/-- A masked write changes exactly the listed elements of its destination, register or predicate. (R113, R116, R119,
R125, R133) -/
def Obligations.MaskedWriteRules : Prop :=
  (∀ (s : State) (i : VIn) (va vb : Option (BitVec 5)) (vd : BitVec 5) (wd : Nat) (res : List (Nat × Nat)) (fl : BitVec 4),
    i.dst = none → s.est.pfx.pend = false → (res.map (·.1)).Nodup →
    (∀ e ∈ res, i.base + e.1 < primaryLanes s ∧ e.2 < 2 ^ wd) →
      let t := putVec s i va vb vd wd res fl
      let kept := keptPlanes (s.est.vreg vd) wd s.est.sd
      (t.est.vreg vd).planes.length = wd ∧ (t.est.vreg vd).sd = s.est.sd ∧
      (∀ j v, (j, v) ∈ res → rawAt (i.base + j) (t.est.vreg vd).planes = v ∧
        (s.hart.ds = true → rawAt (i.base + j + 8192) (t.est.vreg vd).planes = v)) ∧
      (∀ l, l < primaryLanes s → (∀ e ∈ res, l ≠ i.base + e.1) →
        rawAt l (t.est.vreg vd).planes = rawAt l kept) ∧
      (∀ r, r ≠ vd → (t.est.vreg r).planes = (s.est.vreg r).planes) ∧
      t.thr = s.thr ∧ t.hart.preds = s.hart.preds ∧ t.mem = s.mem ∧ t.others = s.others ∧
      t.est.fstat = s.est.fstat ||| fl) ∧
    (∀ (h : Hart) (x : EState) (base : Nat) (p q : BitVec 6) (js ones : List Nat) (j : Nat),
    (∀ k ∈ js, base + k < if h.ds then 8192 else 16384) → (∀ k ∈ ones, k ∈ js) → base + j < (if h.ds then 8192 else 16384) →
      let h' := h.setPred base p js ones
      (p ≠ 0 → predAt h' x base p j = if j ∈ js then decide (j ∈ ones) else predAt h x base p j) ∧
      (q ≠ p → predAt h' x base q j = predAt h x base q j) ∧ predAt h' x base 0 j = decide (j < x.vl))

/-- A prefix lends its predicate, frees last-used sources and makes a copy of the destination. (R48, R49, R118) -/
def Obligations.PrefixEffects : Prop :=
  (∀ (s : State) (p : BitVec 6) (j : Nat), j ∈ actives s p ↔ j < s.est.vl ∧ pred s p j = true ∧
      (s.est.pfx.pend = true → s.est.pfx.pe = true → pred s s.est.pfx.pm j = !s.est.pfx.inv) ∧
      topAt s.hart s.est (laneBase s.hart s.who) j = true) ∧
    (∀ (s : State) (i : VIn) (va vb : Option (BitVec 5)) (vd : BitVec 5) (wd : Nat) (res : List (Nat × Nat)) (fl : BitVec 4),
      i.dst = none → s.est.pfx.pend = true →
        let t := putVec s i va vb vd wd res fl
        let x := s.est.pfx
        t.est.pfx.pend = false ∧
        (∀ r, va = some r → x.lua = true → r ≠ vd → (x.ce = true → r ≠ x.vc) → (t.est.vreg r).planes = []) ∧
        (∀ r, vb = some r → x.lub = true → r ≠ vd → (x.ce = true → r ≠ x.vc) → (t.est.vreg r).planes = []) ∧
        (x.ce = true → x.vc ≠ vd → res.map (·.1) = i.act → i.act.Nodup →
          (∀ e ∈ res, i.base + e.1 < primaryLanes s ∧ e.2 < 2 ^ wd) →
          (∀ j v, (j, v) ∈ res → rawAt (i.base + j) (t.est.vreg x.vc).planes = v) ∧
          ∀ l, l < primaryLanes s → (∀ j ∈ i.act, l ≠ i.base + j) → (va = some x.vc → x.lua = false) →
            (vb = some x.vc → x.lub = false) →
            rawAt l (t.est.vreg x.vc).planes = rawAt l (keptPlanes (s.est.vreg x.vc) wd s.est.sd)))

/-- Vector loads give each active element the value at its address, stop before an element that faults, and go on
there. (R65, R176, R223, R224, R237, R350) -/
def Obligations.VectorLoadResults : Prop :=
  (∀ (d a b : BitVec 5) (p : BitVec 6) (s : State), ∀ row ∈ vloadTable d a b p,
      Ready row.1 row.2.1 s → ∀ s1 i start js s2 vals t,
      MemReads (encode row.1) s p none row.2.2.1 (some d) (actives s p) s1 i start js →
      memLoop (readOne (row.2.2.2 s1 i) (memClass s1.est row.2.2.1) (ebOf s1.est.wd) s1.est.wd) js s1 [] = .all s2 vals →
      Positions s2 i start vals t →
        exec row.1 s = .next (done (loadedVec s t i start d s1.est.wd s1.est.sd vals))) ∧
    (∀ (d a b : BitVec 5) (p : BitVec 6) (s : State), ∀ row ∈ vloadTable d a b p,
      Ready row.1 row.2.1 s → ∀ s1 i start js s2 vals j why t,
      MemReads (encode row.1) s p none row.2.2.1 (some d) (actives s p) s1 i start js →
      memLoop (readOne (row.2.2.2 s1 i) (memClass s1.est row.2.2.1) (ebOf s1.est.wd) s1.est.wd) js s1 [] = .stop s2 vals j why →
      Positions s2 i start vals t → ∃ u v,
        StandsAt (appended t t i start s1.est.wd s1.est.sd vals) i start j t.est.vrstate 0 (some (d,
          writeElems t.hart i.base (destPlanes t i none d s1.est.wd s1.est.sd start start) vals, [])) u ∧
        stopsWith u why = some v ∧ exec row.1 s = .next v) ∧
    (∀ (f : Nat → Word) (cls : BitVec 2) (eb wd : Nat), InOrder (readOne f cls eb wd) ∧ ∀ (s s' : State) (j : Nat),
      (∀ c, resolveThr s .read (f j) eb = .fail c s' → readOne f cls eb wd s j = .stop s' (.trap c (f j))) ∧
      (resolveThr s .read (f j) eb = .stall s' → readOne f cls eb wd s j = .stop s' .hold) ∧
      (∀ p, resolveThr s .read (f j) eb = .ok p s' → s'.lostAt s'.loc p eb = true →
        ∃ t, readOne f cls eb wd s j = .stop t (.trap .dataPoison (f j)))) ∧
    (∀ (s : State) (i : VIn) (va : Option (BitVec 5)) (d : BitVec 5) (wd : Nat) (sd : Bool) (start j : Nat) (q : Pending),
      i.dst = none → 0 < start → s.est.pending = some q → q.vd = d → q.planes.length = wd → j < start →
      laneBase s.hart s.who + j < 16384 →
        rawAt (laneBase s.hart s.who + j) (destPlanes s i va d wd sd start start) =
          rawAt (laneBase s.hart s.who + j) q.planes) ∧
    (∀ (f : Nat → Word) (cls : BitVec 2) (eb wd : Nat) (s s' : State) (j : Nat) (p : Place),
      resolveThr s .read (f j) eb = .ok p s' →
      s'.lostAt s'.loc p eb = false → ∃ t, readOne f cls eb wd s j = .ok t (ofBytes (s'.loadAt p eb) % 2 ^ wd) ∧ t.mem = s'.mem)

========================================================================

▶ _ACTIVITY_
All of the records are to be reproduced exactly as they were given.

▶ _RESPONSE FOR THIS EXERCISE_
/-- A masked write changes exactly the listed elements of its destination, register or predicate. (R113, R116, R119,
R125, R133) -/
def Obligations.MaskedWriteRules : Prop :=
  (∀ (s : State) (i : VIn) (va vb : Option (BitVec 5)) (vd : BitVec 5) (wd : Nat) (res : List (Nat × Nat)) (fl : BitVec 4),
    i.dst = none → s.est.pfx.pend = false → (res.map (·.1)).Nodup →
    (∀ e ∈ res, i.base + e.1 < primaryLanes s ∧ e.2 < 2 ^ wd) →
      let t := putVec s i va vb vd wd res fl
      let kept := keptPlanes (s.est.vreg vd) wd s.est.sd
      (t.est.vreg vd).planes.length = wd ∧ (t.est.vreg vd).sd = s.est.sd ∧
      (∀ j v, (j, v) ∈ res → rawAt (i.base + j) (t.est.vreg vd).planes = v ∧
        (s.hart.ds = true → rawAt (i.base + j + 8192) (t.est.vreg vd).planes = v)) ∧
      (∀ l, l < primaryLanes s → (∀ e ∈ res, l ≠ i.base + e.1) →
        rawAt l (t.est.vreg vd).planes = rawAt l kept) ∧
      (∀ r, r ≠ vd → (t.est.vreg r).planes = (s.est.vreg r).planes) ∧
      t.thr = s.thr ∧ t.hart.preds = s.hart.preds ∧ t.mem = s.mem ∧ t.others = s.others ∧
      t.est.fstat = s.est.fstat ||| fl) ∧
    (∀ (h : Hart) (x : EState) (base : Nat) (p q : BitVec 6) (js ones : List Nat) (j : Nat),
    (∀ k ∈ js, base + k < if h.ds then 8192 else 16384) → (∀ k ∈ ones, k ∈ js) → base + j < (if h.ds then 8192 else 16384) →
      let h' := h.setPred base p js ones
      (p ≠ 0 → predAt h' x base p j = if j ∈ js then decide (j ∈ ones) else predAt h x base p j) ∧
      (q ≠ p → predAt h' x base q j = predAt h x base q j) ∧ predAt h' x base 0 j = decide (j < x.vl))

/-- A prefix lends its predicate, frees last-used sources and makes a copy of the destination. (R48, R49, R118) -/
def Obligations.PrefixEffects : Prop :=
  (∀ (s : State) (p : BitVec 6) (j : Nat), j ∈ actives s p ↔ j < s.est.vl ∧ pred s p j = true ∧
      (s.est.pfx.pend = true → s.est.pfx.pe = true → pred s s.est.pfx.pm j = !s.est.pfx.inv) ∧
      topAt s.hart s.est (laneBase s.hart s.who) j = true) ∧
    (∀ (s : State) (i : VIn) (va vb : Option (BitVec 5)) (vd : BitVec 5) (wd : Nat) (res : List (Nat × Nat)) (fl : BitVec 4),
      i.dst = none → s.est.pfx.pend = true →
        let t := putVec s i va vb vd wd res fl
        let x := s.est.pfx
        t.est.pfx.pend = false ∧
        (∀ r, va = some r → x.lua = true → r ≠ vd → (x.ce = true → r ≠ x.vc) → (t.est.vreg r).planes = []) ∧
        (∀ r, vb = some r → x.lub = true → r ≠ vd → (x.ce = true → r ≠ x.vc) → (t.est.vreg r).planes = []) ∧
        (x.ce = true → x.vc ≠ vd → res.map (·.1) = i.act → i.act.Nodup →
          (∀ e ∈ res, i.base + e.1 < primaryLanes s ∧ e.2 < 2 ^ wd) →
          (∀ j v, (j, v) ∈ res → rawAt (i.base + j) (t.est.vreg x.vc).planes = v) ∧
          ∀ l, l < primaryLanes s → (∀ j ∈ i.act, l ≠ i.base + j) → (va = some x.vc → x.lua = false) →
            (vb = some x.vc → x.lub = false) →
            rawAt l (t.est.vreg x.vc).planes = rawAt l (keptPlanes (s.est.vreg x.vc) wd s.est.sd)))

/-- Vector loads give each active element the value at its address, stop before an element that faults, and go on
there. (R65, R176, R223, R224, R237, R350) -/
def Obligations.VectorLoadResults : Prop :=
  (∀ (d a b : BitVec 5) (p : BitVec 6) (s : State), ∀ row ∈ vloadTable d a b p,
      Ready row.1 row.2.1 s → ∀ s1 i start js s2 vals t,
      MemReads (encode row.1) s p none row.2.2.1 (some d) (actives s p) s1 i start js →
      memLoop (readOne (row.2.2.2 s1 i) (memClass s1.est row.2.2.1) (ebOf s1.est.wd) s1.est.wd) js s1 [] = .all s2 vals →
      Positions s2 i start vals t →
        exec row.1 s = .next (done (loadedVec s t i start d s1.est.wd s1.est.sd vals))) ∧
    (∀ (d a b : BitVec 5) (p : BitVec 6) (s : State), ∀ row ∈ vloadTable d a b p,
      Ready row.1 row.2.1 s → ∀ s1 i start js s2 vals j why t,
      MemReads (encode row.1) s p none row.2.2.1 (some d) (actives s p) s1 i start js →
      memLoop (readOne (row.2.2.2 s1 i) (memClass s1.est row.2.2.1) (ebOf s1.est.wd) s1.est.wd) js s1 [] = .stop s2 vals j why →
      Positions s2 i start vals t → ∃ u v,
        StandsAt (appended t t i start s1.est.wd s1.est.sd vals) i start j t.est.vrstate 0 (some (d,
          writeElems t.hart i.base (destPlanes t i none d s1.est.wd s1.est.sd start start) vals, [])) u ∧
        stopsWith u why = some v ∧ exec row.1 s = .next v) ∧
    (∀ (f : Nat → Word) (cls : BitVec 2) (eb wd : Nat), InOrder (readOne f cls eb wd) ∧ ∀ (s s' : State) (j : Nat),
      (∀ c, resolveThr s .read (f j) eb = .fail c s' → readOne f cls eb wd s j = .stop s' (.trap c (f j))) ∧
      (resolveThr s .read (f j) eb = .stall s' → readOne f cls eb wd s j = .stop s' .hold) ∧
      (∀ p, resolveThr s .read (f j) eb = .ok p s' → s'.lostAt s'.loc p eb = true →
        ∃ t, readOne f cls eb wd s j = .stop t (.trap .dataPoison (f j)))) ∧
    (∀ (s : State) (i : VIn) (va : Option (BitVec 5)) (d : BitVec 5) (wd : Nat) (sd : Bool) (start j : Nat) (q : Pending),
      i.dst = none → 0 < start → s.est.pending = some q → q.vd = d → q.planes.length = wd → j < start →
      laneBase s.hart s.who + j < 16384 →
        rawAt (laneBase s.hart s.who + j) (destPlanes s i va d wd sd start start) =
          rawAt (laneBase s.hart s.who + j) q.planes) ∧
    (∀ (f : Nat → Word) (cls : BitVec 2) (eb wd : Nat) (s s' : State) (j : Nat) (p : Place),
      resolveThr s .read (f j) eb = .ok p s' →
      s'.lostAt s'.loc p eb = false → ∃ t, readOne f cls eb wd s j = .ok t (ofBytes (s'.loadAt p eb) % 2 ^ wd) ∧ t.mem = s'.mem)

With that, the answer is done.